Segundo Réquiem: en una caja negra En Montería, en el mes de septiembre, como para guardar la tradición, pues allí también falleció Alejandro Durán, Enrique Díaz Tovar, el último de los juglares de esa generación, partió, posiblemente, en su caja negra e inundó, con su acordeón, los campos elíseos de San Pedro.

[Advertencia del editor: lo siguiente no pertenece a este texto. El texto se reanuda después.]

-- ==== Sys2Proof/Certificates/Slice0/Obligations.lean ====
section
/-! DEFINITION. Certificates/Slice0/Obligations.lean: the statements about the module. Each names the rules of spec/ it is about. In the
statements about a command at instant t, d is the module with its time moved to t (notes/assumptions/2.md), and State.left e is the state in which the
command's own effect left the module as e and the supervisor's work has followed (Machine/Act.lean). -/

open Sys2Proof Sys2Proof.Machine

/-! ### The block -/

/-- A step takes the command at the front of the queue and runs it on the state with the queue's rest; with no command waiting the
module idles, and its state stays (the model's choice, notes/assumptions/5.md). -/
def Obligations.StepRunsTheFrontCommand : Prop :=
  (∀ (s : State) (c : Instr) (rest : List Instr), s.pending = c :: rest → step s = exec c { s with pending := rest }) ∧
  (∀ s : State, s.pending = [] → step s = .next s)

/-- Every command in every state answers a next state, and none touches the queue of waiting commands. One whose operands are
outside their ranges has no effect of its own: time moves, and the supervisor's work follows (the model's choice,
notes/assumptions/3.md). -/
def Obligations.CommandsWithLegalOperandsComplete : Prop :=
  (∀ (i : Instr) (s : State), ∃ d : Dev, exec i s = .next { s with dev := d }) ∧
  (∀ (i : Instr) (s : State), i.wf = false → (∀ t m, i ≠ .passOverrun t m) → exec i s = .next (s.left (s.dev.reach i.time))) ∧
  (∀ (s : State) (t : Nat) (m : Nat), (Instr.passOverrun t m).wf = false →
    exec (.passOverrun t m) s = .next (s.left (s.dev.advance t)))

/-- R493, R495, R499: a module without power, in reset, or held off by its temperature takes no part in any command but those of its
feeds, its reset line, its oscillator, the end of its hold-up and its thermal-off diode: nothing but the time changes. -/
def Obligations.AStoppedModuleTakesNoPart : Prop :=
  ∀ (i : Instr) (s : State), i.wf = true → i.reachesReset = false → s.dev.runs = false →
    exec i s = .next { s with dev := s.dev.advance i.time }
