/-! Dev.modFusion -/

@[simp] theorem Dev.modFusion_time (f : FusionSt → FusionSt) (d : Dev) : (Dev.modFusion f d).time = d.time := rfl
@[simp] theorem Dev.modFusion_pps (f : FusionSt → FusionSt) (d : Dev) : (Dev.modFusion f d).pps = d.pps := rfl
@[simp] theorem Dev.modFusion_frame (f : FusionSt → FusionSt) (d : Dev) : (Dev.modFusion f d).frame = d.frame := rfl
@[simp] theorem Dev.modFusion_cmd (f : FusionSt → FusionSt) (d : Dev) : (Dev.modFusion f d).cmd = d.cmd := rfl
@[simp] theorem Dev.modFusion_cfg (f : FusionSt → FusionSt) (d : Dev) : (Dev.modFusion f d).cfg = d.cfg := rfl
@[simp] theorem Dev.modFusion_image (f : FusionSt → FusionSt) (d : Dev) : (Dev.modFusion f d).image = d.image := rfl
@[simp] theorem Dev.modFusion_flows (f : FusionSt → FusionSt) (d : Dev) : (Dev.modFusion f d).flows = d.flows := rfl
@[simp] theorem Dev.modFusion_acq (f : FusionSt → FusionSt) (d : Dev) : (Dev.modFusion f d).acq = d.acq := rfl
@[simp] theorem Dev.modFusion_gnss (f : FusionSt → FusionSt) (d : Dev) : (Dev.modFusion f d).gnss = d.gnss := rfl
@[simp] theorem Dev.modFusion_solver (f : FusionSt → FusionSt) (d : Dev) : (Dev.modFusion f d).solver = d.solver := rfl
@[simp] theorem Dev.modFusion_conseq (f : FusionSt → FusionSt) (d : Dev) : (Dev.modFusion f d).conseq = d.conseq := rfl
@[simp] theorem Dev.modFusion_engine (f : FusionSt → FusionSt) (d : Dev) : (Dev.modFusion f d).engine = d.engine := rfl
@[simp] theorem Dev.modFusion_probes (f : FusionSt → FusionSt) (d : Dev) : (Dev.modFusion f d).probes = d.probes := rfl
@[simp] theorem Dev.modFusion_plant (f : FusionSt → FusionSt) (d : Dev) : (Dev.modFusion f d).plant = d.plant := rfl
@[simp] theorem Dev.modFusion_net (f : FusionSt → FusionSt) (d : Dev) : (Dev.modFusion f d).net = d.net := rfl
@[simp] theorem Dev.modFusion_can (f : FusionSt → FusionSt) (d : Dev) : (Dev.modFusion f d).can = d.can := rfl
@[simp] theorem Dev.modFusion_clasp (f : FusionSt → FusionSt) (d : Dev) : (Dev.modFusion f d).clasp = d.clasp := rfl
@[simp] theorem Dev.modFusion_island (f : FusionSt → FusionSt) (d : Dev) : (Dev.modFusion f d).island = d.island := rfl
@[simp] theorem Dev.modFusion_health (f : FusionSt → FusionSt) (d : Dev) : (Dev.modFusion f d).health = d.health := rfl
@[simp] theorem Dev.modFusion_faults (f : FusionSt → FusionSt) (d : Dev) : (Dev.modFusion f d).faults = d.faults := rfl
@[simp] theorem Dev.modFusion_locket (f : FusionSt → FusionSt) (d : Dev) : (Dev.modFusion f d).locket = d.locket := rfl
@[simp] theorem Dev.modFusion_life (f : FusionSt → FusionSt) (d : Dev) : (Dev.modFusion f d).life = d.life := rfl
@[simp] theorem Dev.modFusion_hw (f : FusionSt → FusionSt) (d : Dev) : (Dev.modFusion f d).hw = d.hw := rfl
@[simp] theorem Dev.modFusion_nvm (f : FusionSt → FusionSt) (d : Dev) : (Dev.modFusion f d).nvm = d.nvm := rfl
@[simp] theorem Dev.modFusion_out (f : FusionSt → FusionSt) (d : Dev) : (Dev.modFusion f d).out = d.out := rfl
@[simp] theorem Dev.modFusion_free (f : FusionSt → FusionSt) (d : Dev) : (Dev.modFusion f d).free = d.free := rfl
@[simp] theorem Dev.modFusion_fusion (f : FusionSt → FusionSt) (d : Dev) : (Dev.modFusion f d).fusion = f d.fusion := rfl

/-! Dev.modRef -/

@[simp] theorem Dev.modRef_time (r : Nat) (f : Ref → Ref) (d : Dev) : (Dev.modRef r f d).time = d.time := rfl
@[simp] theorem Dev.modRef_pps (r : Nat) (f : Ref → Ref) (d : Dev) : (Dev.modRef r f d).pps = d.pps := rfl
@[simp] theorem Dev.modRef_frame (r : Nat) (f : Ref → Ref) (d : Dev) : (Dev.modRef r f d).frame = d.frame := rfl
@[simp] theorem Dev.modRef_cmd (r : Nat) (f : Ref → Ref) (d : Dev) : (Dev.modRef r f d).cmd = d.cmd := rfl
@[simp] theorem Dev.modRef_cfg (r : Nat) (f : Ref → Ref) (d : Dev) : (Dev.modRef r f d).cfg = d.cfg := rfl
@[simp] theorem Dev.modRef_image (r : Nat) (f : Ref → Ref) (d : Dev) : (Dev.modRef r f d).image = d.image := rfl
@[simp] theorem Dev.modRef_flows (r : Nat) (f : Ref → Ref) (d : Dev) : (Dev.modRef r f d).flows = d.flows := rfl
@[simp] theorem Dev.modRef_acq (r : Nat) (f : Ref → Ref) (d : Dev) : (Dev.modRef r f d).acq = d.acq := rfl
@[simp] theorem Dev.modRef_gnss (r : Nat) (f : Ref → Ref) (d : Dev) : (Dev.modRef r f d).gnss = d.gnss := rfl
@[simp] theorem Dev.modRef_solver (r : Nat) (f : Ref → Ref) (d : Dev) : (Dev.modRef r f d).solver = d.solver := rfl
@[simp] theorem Dev.modRef_conseq (r : Nat) (f : Ref → Ref) (d : Dev) : (Dev.modRef r f d).conseq = d.conseq := rfl
@[simp] theorem Dev.modRef_engine (r : Nat) (f : Ref → Ref) (d : Dev) : (Dev.modRef r f d).engine = d.engine := rfl
@[simp] theorem Dev.modRef_probes (r : Nat) (f : Ref → Ref) (d : Dev) : (Dev.modRef r f d).probes = d.probes := rfl
@[simp] theorem Dev.modRef_plant (r : Nat) (f : Ref → Ref) (d : Dev) : (Dev.modRef r f d).plant = d.plant := rfl
@[simp] theorem Dev.modRef_net (r : Nat) (f : Ref → Ref) (d : Dev) : (Dev.modRef r f d).net = d.net := rfl
@[simp] theorem Dev.modRef_can (r : Nat) (f : Ref → Ref) (d : Dev) : (Dev.modRef r f d).can = d.can := rfl
@[simp] theorem Dev.modRef_clasp (r : Nat) (f : Ref → Ref) (d : Dev) : (Dev.modRef r f d).clasp = d.clasp := rfl
@[simp] theorem Dev.modRef_island (r : Nat) (f : Ref → Ref) (d : Dev) : (Dev.modRef r f d).island = d.island := rfl
@[simp] theorem Dev.modRef_health (r : Nat) (f : Ref → Ref) (d : Dev) : (Dev.modRef r f d).health = d.health := rfl
@[simp] theorem Dev.modRef_faults (r : Nat) (f : Ref → Ref) (d : Dev) : (Dev.modRef r f d).faults = d.faults := rfl
@[simp] theorem Dev.modRef_locket (r : Nat) (f : Ref → Ref) (d : Dev) : (Dev.modRef r f d).locket = d.locket := rfl
@[simp] theorem Dev.modRef_life (r : Nat) (f : Ref → Ref) (d : Dev) : (Dev.modRef r f d).life = d.life := rfl
@[simp] theorem Dev.modRef_hw (r : Nat) (f : Ref → Ref) (d : Dev) : (Dev.modRef r f d).hw = d.hw := rfl
@[simp] theorem Dev.modRef_nvm (r : Nat) (f : Ref → Ref) (d : Dev) : (Dev.modRef r f d).nvm = d.nvm := rfl
@[simp] theorem Dev.modRef_out (r : Nat) (f : Ref → Ref) (d : Dev) : (Dev.modRef r f d).out = d.out := rfl
@[simp] theorem Dev.modRef_free (r : Nat) (f : Ref → Ref) (d : Dev) : (Dev.modRef r f d).free = d.free := rfl
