-- ==== Sys2Proof/Tests/Slice0.lean ====
section
/-! SUPPORT. Tests/Slice0.lean: the checks of WellFormed refuse; worked values of the manual; and for the statements of
Certificates/Slice0/Obligations.lean states and operands that meet their hypotheses, clause by clause. -/

namespace Sys2Proof.Tests

-- The tests are elaborated one after another: side by side they take far more memory.
set_option Elab.async false

open Sys2Proof Sys2Proof.Machine

/-! ### Small states -/

/-- The module of reset at 1 s of raw counter time, ready. -/
def ready : Dev := Dev.advance 1000000000 { State.reset.dev with life := { State.reset.dev.life with ready := true } }
/-- The module d with these committed fields: table, position, value. -/
def par (l : List (Nat × Nat × Word)) (d : Dev) : Dev :=
  { d with cfg := { d.cfg with committed := l.foldl (fun m x => Bits.insert (key x.1 x.2.1) x.2.2 m) d.cfg.committed } }
/-- The state of a module with no command waiting. -/
def st (d : Dev) : State := { dev := d, pending := [] }
/-- A request on SPI. -/
def rq (target : Word) (p : List Byte) : Req := { src := { tr := .spi }, tag := 1, flags := 0, target := target, payload := p }
/-- n bytes of zero. -/
def z (n : Nat) : List Byte := List.replicate n 0
/-- A partner's heartbeat: STANDBY, with these flags. -/
def beat (fl : BitVec 16) (role : Nat) : Beat :=
  { frame := 7, unit := 3, role := role, hflags := fl, worst := 255, mode := 0, nsCause := 0, leaseLeft := 0, mirrorAck := 0xFFFFFFFF,
    hallmark := 0, serial := List.replicate 16 65 }
/-- The module with its partner present. -/
def paired (fl : BitVec 16) (role : Nat) (d : Dev) : Dev :=
  { d with clasp := { d.clasp with partner := some (beat fl role), partnerHere := true, beatAt := d.time.now } }

/-! ### WellFormed: each check refuses what is outside its range, and takes the boundary inside it -/

/-- A sub-tick's measurements. -/
def meas : SubTickIn := { siteHz := List.replicate 24 40000, feedA := 2400, feedB := 2400 }
/-- An Ethernet frame. -/
def ethFrame : EthFrame :=
  { dst := 0x01154E000001, src := 5, vlan := none, red := none, udp := false, ipSrc := 0, udpPort := 0, ethType := 0x88F7, payload := [] }
/-- A CAN data frame. -/
def canFrame : CanFrame := { id := 0x7FF, ide := false, fdf := false, brs := false, esi := false, data := [1] }
/-- A link frame of zeros. -/
def linkFrame : LinkFrame := { codeError := false, bytes := z 1042 }

theorem test_wf_refuses_timers : ([
    .subTick 0 { meas with siteHz := [] }, .subTick 0 { meas with siteHz := List.replicate 24 (2 ^ 32) }, .subTick 0 { meas with feedA := 65536 },
    .subTick 0 { meas with feedB := 65536 }, .passOverrun 0 256, .outputClampedLong 0 256, .releaseHoldExpiry 0 8, .pmsFallback 0 8,
    .feedInvalid 0 2 0, .feedInvalid 0 0 65536, .feedInvalid 0 0 1700, .feedInvalid 0 0 3700, .feedValid 0 2 2400,
    .feedValid 0 0 1799, .feedValid 0 0 3601, .resultStale 0 0, .resultStale 0 64,
    .queueIdle 0 60, .flowTimeout 0 256, .flowBadAfter 0 256] : List Instr).all (fun i => !i.wf) = true := by decide

theorem test_wf_refuses_requests : ([
    .echo 0 { rq 0 [] with src := { tr := .udp, ip := 2 ^ 32 } }, .infoRead 0 { rq 0 [] with src := { tr := .udp, port := 65536 } },
    .statusRead 0 { rq 0 [] with src := { tr := .spi, ip := 1 } }, .paramRead 0 { rq 0 [] with src := { tr := .pcie, port := 1 } },
    .signalNotify 0 (rq 0x80000000 []), .signalNotifyCancel 0 (rq 0x7FFFFFFF []), .eventMark 0 (rq 0x10FF []),
    .eventErase 0 (rq 0x10FE [])] : List Instr).all (fun i => !i.wf) = true := by decide

theorem test_wf_refuses_links : ([
    .frameTick 0 { struck := [(131072, 1)] }, .frameTick 0 { struck := [(0, 2 ^ 128)] }, .frameTick 0 { pointers := [(60, 1)] },
    .frameTick 0 { pointers := [(0, 65536)] }, .spiWrite 0 [], .spiRead 0 0, .udpDatagramReceived 0 (2 ^ 32) 0 0 0 [], .udpDatagramReceived 0 0 65536 0 0 [],
    .udpDatagramReceived 0 0 0 2 0 [], .udpDatagramReceived 0 0 0 0 65536 [], .cmdProducerWrite 0 0 (List.replicate 65 []),
    .registerWrite 0 4096 0, .registerWrite 0 2 0, .ethFrameReceived 0 4 ethFrame, .ethFrameReceived 0 0 { ethFrame with dst := 2 ^ 48 },
    .ethFrameReceived 0 0 { ethFrame with src := 2 ^ 48 }, .ethFrameReceived 0 0 { ethFrame with vlan := some 4096 },
    .ethFrameReceived 0 0 { ethFrame with red := some { seq := 65536 } }, .ethFrameReceived 0 0 { ethFrame with ipSrc := 2 ^ 32 },
    .ethFrameReceived 0 0 { ethFrame with udpPort := 65536 }, .ethFrameReceived 0 0 { ethFrame with ethType := 65536 },
    .ackFrameReceived 0 4 ethFrame, .ptpMessageReceived 0 4 ⟨0, .pdelayReq⟩,
    .ptpMessageReceived 0 0 ⟨256, .pdelayReq⟩, .ptpMessageReceived 0 0 ⟨0, .pdelayResp (2 ^ 32)⟩, .ptpMessageSend 0 4 .sync,
    .announceTimeout 0 4, .launchQueueLaunch 0 8, .portLinkChange 0 4 true, .bypassMismatch 0 2] : List Instr).all (fun i => !i.wf) = true := by
  decide

theorem test_wf_refuses_measures : ([
    .samplePortFrame 0 32 [] false, .samplePortFrame 0 0 (List.replicate 17 0) false, .resamplerNoCrossing 0 16,
    .linkFrame 0 0 { linkFrame with bytes := [] }, .trackingLossOfLock 0 4 0, .trackingLossOfLock 0 0 96,
    .reacquisitionExpiry 0 4 0, .reacquisitionExpiry 0 0 96, .correctionDatagram 0 2 0 [], .correctionDatagram 0 0 65536 [],
    .correctionsStale 0 4, .refMaxgapExpiry 0 16, .conflictExpired 0 4, .conflictCleared 0 4, .referenceReadmit 0 4 0,
    .referenceReadmit 0 0 18] : List Instr).all (fun i => !i.wf) = true := by decide

theorem test_wf_refuses_link_twelve : (Instr.linkFrame 0 12 linkFrame).wf = false := by simp [Instr.wf]

theorem test_wf_refuses_buses : ([
    .canFrameReceived 0 8 canFrame, .canFrameReceived 0 0 { canFrame with id := 0x800 }, .canFrameReceived 0 0 { canFrame with data := z 9 },
    .canFrameReceived 0 0 { canFrame with fdf := true, remote := true, data := [] }, .canFrameReceived 0 0 { canFrame with remote := true },
    .rxmapTimeout 0 256, .canBufferLock 0 8 32, .canBufferLock 0 0 31, .canBufferLock 0 0 64, .canBufferRelease 0 0 31, .canLockTimeout 0 0 64,
    .canAttemptEnd 0 8 0 { result := .ok }, .canAttemptEnd 0 0 32 { result := .ok }, .canAttemptEnd 0 0 0 { result := .error 0 }, .canAttemptEnd 0 0 0 { result := .error 7, sinceSof := 5 },
    .canReceiveError 0 8 (.plain 1), .canReceiveError 0 0 (.plain 0), .canReceiveError 0 0 (.severe 7), .canRecoveryComplete 0 8,
    .heartbeatReceived 0 2 [], .releaseReceived 0 2 [], .mirrorSegmentReceived 0 2 [], .commitReceived 0 2 [], .commitResultReceived 0 2 [],
    .configImageReceived 0 2 [], .flowStateReceived 0 2 [], .laneDown 0 2, .ownershipMismatch 0 0, .ownershipMismatch 0 3]
      : List Instr).all (fun i => !i.wf) = true := by decide

theorem test_wf_refuses_board : ([
    .discrepancyTimeout 0 16, .lineFaultClear 0 16, .outputOvercurrent 0 16, .outputReadbackFail 0 16 true, .masterDisconnectTest 0 2 true,
    .islandWatchdogExpiry 0 0, .islandWatchdogExpiry 0 4, .selftestComplete 0 { sigGot := 0, failChain := 0, restoreOk := true, micros := 2 ^ 32 },
    .faultHoldExpiry 0 65536 0, .faultHoldExpiry 0 0 65536, .powerUp 0 0 0 0 256 none, .vioOut 0 0 0, .vioOut 0 5 0, .vioOut 0 1 65536,
    .vioRestored 0 0, .vioRestored 0 5, .oscWarm 0 (2 ^ 32)] : List Instr).all (fun i => !i.wf) = true := by decide

theorem test_wf_takes_the_boundary : ([
    .subTick 0 meas, .passOverrun 0 255, .releaseHoldExpiry 0 7, .feedInvalid 0 1 65535, .feedInvalid 0 0 1699, .feedInvalid 0 0 3701, .feedValid 0 1 1800, .feedValid 0 1 3600,
    .frameTick 0 { struck := [(131071, 2 ^ 128 - 1)] }, .resultStale 0 1, .resultStale 0 63, .queueIdle 0 59,
    .echo 0 { rq 0 [] with src := { tr := .udp, ip := 2 ^ 32 - 1, port := 65535 } }, .signalNotifyCancel 0 (rq 0x80000000 []),
    .eventErase 0 (rq 0x10FF []), .spiRead 0 1, .registerWrite 0 4092 0, .ethFrameReceived 0 3 { ethFrame with vlan := some 4095 },
    .samplePortFrame 0 31 (List.replicate 16 0) true, .trackingLossOfLock 0 3 95, .referenceReadmit 0 3 17,
    .canFrameReceived 0 7 { canFrame with id := 2 ^ 29 - 1, ide := true }, .canFrameReceived 0 0 { canFrame with fdf := true, data := z 64 },
    .canBufferLock 0 7 63, .canAttemptEnd 0 7 31 { result := .error 6 }, .ownershipMismatch 0 2, .islandWatchdogExpiry 0 3, .vioOut 0 4 65535,
    .faultHoldExpiry 0 65535 65535, .oscWarm 0 (2 ^ 32 - 1)] : List Instr).all Instr.wf = true := by decide

theorem test_wf_takes_a_link_frame : (Instr.linkFrame 0 11 linkFrame).wf = true := by
  simp only [Instr.wf, LinkFrame.wf, linkFrame, z, List.length_replicate]; rfl

theorem test_ill_formed_has_no_effect : exec (.passOverrun 0 256) (st ready) = .next ((st ready).left ready) := by rfl

/-! ### Requests -/

theorem witness_records : ready.admits 0x00 (rq 7 [1, 2, 3, 4]) = true ∧
    [0x01, 0x48, 0x60, 0x70, 0x78, 0x88, 0xA0, 0x14, 0x02].all (fun op => ready.admits op (rq 0 [])) = true ∧
    ready.admits 0x14 { rq 0 [] with flags := 2 } = true := by decide

theorem witness_named :
    (ready.admits 0x10 (rq 0x01000102 []) = true ∧ addrOk (fieldAddr 0x01000102) = true ∧
      ready.admits 0x10 { rq 0x01000102 [] with flags := 2 } = true) ∧
    (ready.admits 0x20 (rq 0x0001FFFF []) = true ∧ 0x0001FFFF % 2 ^ 17 + (0x0001FFFF / 2 ^ 17 % 1024 + 1) ≤ 131072) ∧
    ready.admits 0x2A (rq 255 []) = true ∧ ready.admits 0x50 (rq 63 []) = true ∧ ready.admits 0x51 (rq 63 []) = true ∧
    ready.admits 0x91 (rq 4 []) = true := by decide

theorem witness_blocks :
    ready.admits 0x38 (rq 63 []) = true ∧ (ready.admits 0x38 (rq 0 []) = true ∧ 2032 ≤ maxPayload .spi) ∧
    (ready.admits 0x40 (rq 0x00600001 []) = true ∧ ready.antCount ≠ 4 ∧ 0x00600001 / 256 % 256 + 96 ≤ 96 ∧ 16 + 32 * 96 ≤ maxPayload .spi) ∧
    (ready.admits 0x59 (rq 15 [0, 0, 0xF0, 0x1F]) = true ∧ Bits.at' [0, 0, 0xF0, 0x1F] 2 2 = 8176) ∧
    (ready.admits 0x80 (rq 1 [0xFF, 1, 0, 4]) = true ∧ Bits.at' [0xFF, 1, 0, 4] 0 2 ≤ maxEvents .spi 0) := by decide

theorem witness_staging :
    (ready.admits 0x11 (rq 0x01000102 [0xE0, 0x2E, 0, 0]) = true ∧
      (ready.begun 0x11 (rq 0x01000102 [0xE0, 0x2E, 0, 0])).stageConflict { tr := .spi } = false ∧
      (ready.begun 0x11 (rq 0x01000102 [0xE0, 0x2E, 0, 0])).stageFail 2 1 [12000] 0 = none) ∧
    (ready.admits 0x13 (rq 0 []) = true ∧ (ready.begun 0x13 (rq 0 [])).stageConflict { tr := .spi } = false) ∧
    (ready.admits 0x12 { rq 3000 [] with flags := 0 } = true ∧ Bits.diff32 3000 (ready.begun 0x12 (rq 3000 [])).frame.number ≤ 3000 ∧
      ready.cfg.staged = []) ∧
    ({ ready with cfg := { ready.cfg with staged := [(key 2 1, 12000)] } } : Dev).admits 0x12 { rq 0 [] with flags := 4 } = true := by decide

/-- One host-owned point, GOOD, of type UINT32. -/
def rec16 : List Byte := [1, 0, 0, 0, 0, 0, 0, 0, 0, 0, 0, 0, 0, 3, 0, 0]

theorem witness_signal :
    (ready.admits 0x21 (rq 131071 rec16) = true ∧ (ready.begun 0x21 (rq 131071 rec16)).partnerActive = false ∧
      (ready.begun 0x21 (rq 131071 rec16)).publishers 131071 1 = [] ∧
      (ready.begun 0x21 (rq 131071 rec16)).hostRecordOk 131071 (pointOf rec16) = true) ∧
    (ready.admits 0x22 (rq 131071 (z 16)) = true ∧ (rq 131071 (z 16)).cancels = false ∧
      notifyOk (rq 131071 (z 16)) (ready.readPt 131071) = true) := by decide

/-- A subscribe context of one contiguous entry: point 20000, every 20 ms. -/
def flowIn : List Byte :=
  [0, 0, 0, 2] ++ z 16 ++ [20, 0, 0, 0, 100, 0, 200, 0] ++ [0, 0, 0, 0, 0, 1, 0, 0] ++ [0x20, 0x4E, 0, 0, 1, 0, 0, 0]

theorem witness_flow :
    (ready.admits 0x28 (rq 255 flowIn) = true ∧ (ready.begun 0x28 (rq 255 flowIn)).flowCheck [] flowIn = none ∧
      (ready.flow 255).state = 0) ∧
    ready.admits 0x29 (rq 255 []) = true := by decide
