/-- The bank after a beat, with its checksums; it is unchecked (R119, R120, R231). -/
def AccBank.beat (b : AccBank) (o : BeatOps) : AccBank :=
  let int := o.pair == .i8
  let qs := List.range (pairDepth o.pair)
  let as := (List.range 32).map fun i => qs.map (o.aVal i)
  let ws := (List.range 32).map fun j => qs.map fun q => o.wVal q j
  let t := fun i j => o.terms (as.getD i []) (ws.getD j [])
  { cells := wordTable 1024 fun n => addTerms int (b.cell (n / 32) (n % 32)) (t (n / 32) (n % 32))
    ckr := wordTable 32 fun j =>
      addTerms int (AMap.get b.ckr j 0).toNat ((List.range 32).flatMap fun i => t i j)
    ckc := wordTable 32 fun i =>
      addTerms int (AMap.get b.ckc i 0).toNat ((List.range 32).flatMap fun j => t i j)
    checked := false
    marks := b.marks }

/-- Whether a beat is that of a member other than the leader of a standing gang (R230). -/
def isMember (e : Env) (o : BeatOp) : Bool :=
  o.gang && match e.s.gangOf e.k e.j with
    | some g => (g.members.headD (0, 0)).1 != e.k
    | none => false

/-- The sides of a beat that read a ring; a member ignores its B fields (R229, R230). -/
def beatSides (e : Env) (o : BeatOp) : List Side :=
  (if o.asrc then [] else [({ ring := o.aring.toNat, lr := o.alr, b := false, row := o.row.toNat } : Side)]) ++
  (if o.bsrc ∨ isMember e o then []
   else [({ ring := o.bring.toNat, lr := o.blr, b := true, row := o.row.toNat } : Side)])

/-- The coordinate of the first uncorrectable operand element of a beat, A side first. -/
def beatUe (e : Env) (o : BeatOp) : Option W64 :=
  let side := fun b (l : List Side) => firstUe e o.pair o.bank.toNat false (l.filter (·.b == b))
  (if o.asrc then edgeUe e o.pair o.bank.toNat false else side false (beatSides e o)).or
    (if o.bsrc && !isMember e o then edgeUe e o.pair o.bank.toNat true else side true (beatSides e o))

/-- The edge latches that a beat reads are corrected. -/
def useEdges (e : Env) (o : BeatOp) (s : State) : State :=
  s.modCore e.k fun c =>
    let c1 := if o.asrc then c.scrubEdge e.j false else c
    if o.bsrc && !isMember e o then c1.scrubEdge e.j true else c1

/-- Whether a beat reads and pops the context's own scale queue (R230, R238). -/
def usesScales (e : Env) (o : BeatOp) : Bool := pairScaled o.pair && !isMember e o

/-- Entries of scale loads that are still in flight (R238). -/
def ScaleQ.pending (q : ScaleQ) : Nat := (q.loads.map (·.vals.length)).sum

/-- 0x04 with the counts (R289). -/
def scaleTrap (e : Env) (i : Instr) : Trap :=
  let q := e.x.sq
  { cause := 4, slot := some (bitOf i),
    i0 := BitVec.ofNat 64 (q.landed.length + q.pending * 2 ^ 8 + q.staged.length * 2 ^ 16), i1 := rawOf i }

/-- Whether any entry of the queue is still to land (R118, R238). A q.ldt in flight counts: R239 lets its tile be
staged before any beat looks, and R118 has it count until it is (log entry 99). -/
def ScaleQ.coming (q : ScaleQ) : Bool := decide (q.pending + q.staged.length ≠ 0) || q.tile.isSome

/-- The checks of a beat: bank, gang, sides with their 0x0E and 0x09, scales (R225, R227, R230, R238; log entry 16). -/
def beatTrap (e : Env) (i : Instr) (o : BeatOp) : Option Trap :=
  if !decide (o.bank.toNat < e.x.accMap.length) then some (ill e i)
  else if o.gang && (e.s.gangOf e.k e.j).isNone && e.x.ltrap.isNone && e.x.gtrap.isNone then some (ill e i)
  else match sideTrap e i (beatSides e o) o.pair (beatUe e o) with
    | some t => some t
    | none =>
      if usesScales e o && decide (e.x.sq.landed.length < 32) && !e.x.sq.coming then some (scaleTrap e i)
      else none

Dueño de un estilo en el cual sus notas rudas y penetrantes en el acordeón, se convirtió en la gloria de María Labaja, pueblo de Bolívar, de donde partió a repartir su música y sus cuitas a lo largo y ancho de la comarca caribe. Recordada con humor y esperada con impaciencia por sus contertulios, fue la piquería que sostuvo en varias producciones musicales con Rúgero Suárez, oriundo de Sahagún, en la que no había reglas para dejar al otro en ridículo. En esta ocasión el duelo se traslada a las huestes celestiales porque Rúgero partió primero y allá lo esperaba para seguir en el aquelarre. Este es parte del testamento de Enrique Díaz:

El hombre que trabaja y bebe déjenlo gozar la vida porque eso es lo que se lleva si tarde o temprano muere.

Después de la caja negra, compadre, creo que más nada se lleve.

Todo el que tenga sus bienes que se los goce bastante. Goce lo más importante, ay, que goce con mujeres.